These six chefs got their start young, but all follow a different clock. Discover their widely disparate paths to becoming Dubai’s leading cuisine contemporaries
Chef Marwan Sardouk
Childhood food memories are powerful fuel for many chefs, and can sustain year after year of ideas in the professional kitchen. Often, being around their parents or grandparents in the kitchen at six or eight years old, and then trying to recreate certain emotions based on those memories – or even trying to replicate a flavor that was just seconds in the mouth a single time – sets them off on their way to earning their chef’s toque. But, especially among top-level celebrity chefs, few if any can claim to have started so young out of pure necessity.
At 13 years old, Chef Marwan Sardouk was forced to support his family in Beirut and began cooking local Lebanese fare on the street. He had already impressed his father with a vegetable omelet at home, but it was the streets of the country’s capital, and the vibrant flavors of their foods, that became his first classroom. “As I ventured onto Beirut’s bustling streets, guided by the sandwich virtuoso Al Karaki, I mastered the art of a roasted beef sandwich – a symphony of Dijonnaise-kissed meat, mint, and homemade pickles embraced by crispy baguette,” he recalls with poetic relish. He found something he could make that people wanted. He had found his calling.

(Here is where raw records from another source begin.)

/-- A register-dump that makes the next instruction a clear-screen. -/
def selfModify : State := { (State.reset.setReg 1 0xE0).setIndex 0x202 with mem := [(0x200, 0xF1), (0x201, 0x55)], loadOpen := false }

theorem test_hyp_StoreBecomesNextInstruction : selfModify.Inv ∧ selfModify.Runs (.regDump 1) ∧ 1 ≤ (1 : Reg).toNat ∧
    selfModify.i = selfModify.pc + 2 ∧ selfModify.i.toNat + (1 : Reg).toNat ≤ 4095 ∧
    step selfModify = .next (after selfModify) ∧
    decodeWord (wordOfBytes (selfModify.reg 0) (selfModify.reg 1)) = .ok .clearScreen :=
  ⟨inv_of_plain (by decide) (by decide) rfl rfl rfl, by rw [runs_iff]; decide, by decide, by decide, by decide,
    step_of_after ⟨_, rfl⟩, by decide⟩

theorem test_hyp_DrawSpriteXorsTheCells : (State.reset.setIndex 4081).i.toNat + (15 : Nibble).toNat - 1 = 4095 ∧
    ((15 : Nibble) ≠ 0 ∧ 4095 < (State.reset.setIndex 4082).i.toNat + (15 : Nibble).toNat - 1) := by decide

/-- A cell under glyph 0 and a cell beside it; with the framebuffer of `lit` the first collides. -/
theorem test_hyp_DrawSpriteXorsTheCells_cells : (State.reset.setIndex 0).SpriteCovers 0 0 5 0 0 ∧
    ¬ (State.reset.setIndex 0).SpriteCovers 0 0 5 0 63 ∧ lit.fb.cell 0 0 = true := by
  refine ⟨⟨0, 0, by decide, by decide, by decide, by decide, by decide⟩, ?_, by decide⟩
  rintro ⟨r, c, _, hc, _, hx, _⟩
  simp at hx; omega

theorem test_hyp_DrawTwiceRestores : ∃ t, (State.reset.setIndex 0).i.toNat + (5 : Nibble).toNat - 1 ≤ 4095 ∧
    exec (.drawSprite 0 1 5) (State.reset.setIndex 0) = .next t ∧ t.i = 0 ∧ t.reg 0 = 0 :=
  ⟨_, by decide, rfl, by decide, by decide⟩

theorem test_hyp_KeySkipsReadTheKeypad : ((State.reset.setReg 0 15).reg 0).toNat = 15 ∧
    15 < ((State.reset.setReg 0 16).reg 0).toNat := by decide

theorem test_hyp_WaitForKeySamplesTheLowest : (withInputs 0x8000 0).input.keys.getLsbD 15 = true ∧
    (∀ j < 15, (withInputs 0x8000 0).input.keys.getLsbD j = false) ∧ (withInputs 0 0).input.keys = 0 := by decide

/-- The small hypotheses of the skips, of the flag-defining families, of random-masked and of the timers. -/
theorem test_hyp_small : (State.reset.setReg 3 0x42).reg 3 = 0x42 ∧ State.reset.reg 3 ≠ 0x42 ∧
    (withV12 7 7).reg 1 = (withV12 7 7).reg 2 ∧ (withV12 7 8).reg 1 ≠ (withV12 7 8).reg 2 ∧ (14 : Reg) ≠ 15 ∧
    (withInputs 0x00A0 0xAB).inputs = ⟨0x00A0, 0xAB⟩ :: [] ∧ State.reset.fault = none ∧ (79 : Nat) < 80 := by decide

end Sys2Proof.Tests
end

section
/-! Each operand group of an instruction word (30_encoding.md R92) as a quotient and remainder of the word's value. -/

namespace Sys2Proof.Proofs

open Sys2Proof

theorem toNat_nibble0 (w : Word) : (nibble0 w).toNat = w.toNat / 4096 % 16 := by
  simp [nibble0, Nat.shiftRight_eq_div_pow]

theorem toNat_fieldX (w : Word) : (fieldX w).toNat = w.toNat / 256 % 16 := by
  simp [fieldX, Nat.shiftRight_eq_div_pow]

theorem toNat_fieldY (w : Word) : (fieldY w).toNat = w.toNat / 16 % 16 := by
  simp [fieldY, Nat.shiftRight_eq_div_pow]

theorem toNat_fieldN (w : Word) : (fieldN w).toNat = w.toNat % 16 := by simp [fieldN]

theorem toNat_fieldKK (w : Word) : (fieldKK w).toNat = w.toNat % 256 := by simp [fieldKK]

theorem toNat_fieldNNN (w : Word) : (fieldNNN w).toNat = w.toNat % 4096 := by simp [fieldNNN]

/-- Settles O6: each group is a digit or a remainder of the word in base 16, and a word is below `16 ^ 4`. -/
theorem nibblesRecombine : Obligations.NibblesRecombine := by
  intro w
  have hw : w.toNat < 65536 := w.isLt
  rw [toNat_nibble0, toNat_fieldX, toNat_fieldY, toNat_fieldN, toNat_fieldKK, toNat_fieldNNN]
  refine ⟨?_, ?_, ?_⟩ <;> omega

end Sys2Proof.Proofs
end

section
/-! The step around its handler (40_step_fetch_decode.md R120): which instructions touch the timers and `changed`, what a
safe step's handler left before the tick, and R126 and R127 from both. -/

namespace Sys2Proof.Proofs

open Sys2Proof Sys2Proof.Machine

/-! ### The pieces of state an instruction touches -/

theorem dt_mem_touches_iff (i : Instr) : Part.dt ∈ i.touches ↔ ∃ x, i = .setDelayTimer x := by
  cases i <;> simp [Instr.touches]

theorem st_mem_touches_iff (i : Instr) : Part.st ∈ i.touches ↔ ∃ x, i = .setSoundTimer x := by
  cases i <;> simp [Instr.touches]

theorem changed_mem_touches_iff (i : Instr) : Part.changed ∈ i.touches ↔ i.writesDisplay := by
  cases i <;> simp [Instr.touches, Instr.writesDisplay]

Never one to settle, by 15 the ambitious youngster had enrolled in a culinary school, working in a string of Beirut establishments, and, at 18, he was hired at Alain Ducasse’s Beirut restaurant Tamaris. And while he quickly rose up through the ranks, his curiosity drove him abroad, doing stints in kitchens (“stages”) in Paris, Singapore, and Saudi Arabia before settling in Dubai in 2013. “My journey embodies the power of food to transcend mere sustenance,” says the chef. “From that first omelet to global gastronomy stages, each chapter narrates a tale of flavors, aromas, and textures that linger in memory.”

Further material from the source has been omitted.